━━━━━ Records to process ━━━━━
-- ==== Sys2Proof/Machine/Step.lean ====
section
/-! DEFINITION. One step of the block. -/

namespace Sys2Proof.Machine

/-- One step: of a faulted state there is none (R261); else the next offer is decoded and run, unless an
agent offers what is no agent's step (R200). -/
def step (s : State) : Host.Outcome State Fault Refusal :=
  match s.fault with
  | some (c, _) => .fault (.recorded c)
  | none =>
    match s.fetch with
    | none => noStepLeft s
    | some (o, t) =>
      match decodeOffer o with
      | some i => if offerAllows i o then exec i t else refuseNoAgentsStep i t
      | none => refuseInvalid o t

/-- `s` with the table word `w` of `nbits` bits where `step` takes its next operation from, and, for
an engine label, with the flags and the ENG_STATE that select it (log entry 2). -/
def State.withFetchWord (s : State) (nbits w : Nat) : State :=
  offerNext (BitVec.ofNat 16 (w % 2 ^ nbits)) s

end Sys2Proof.Machine
end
━━━━━
▸ **To do**: Using the entries above, return each line in which the word "Machine" occurs.

▸ **Solution to this task**:
-- ==== Sys2Proof/Machine/Step.lean ====
namespace Sys2Proof.Machine
end Sys2Proof.Machine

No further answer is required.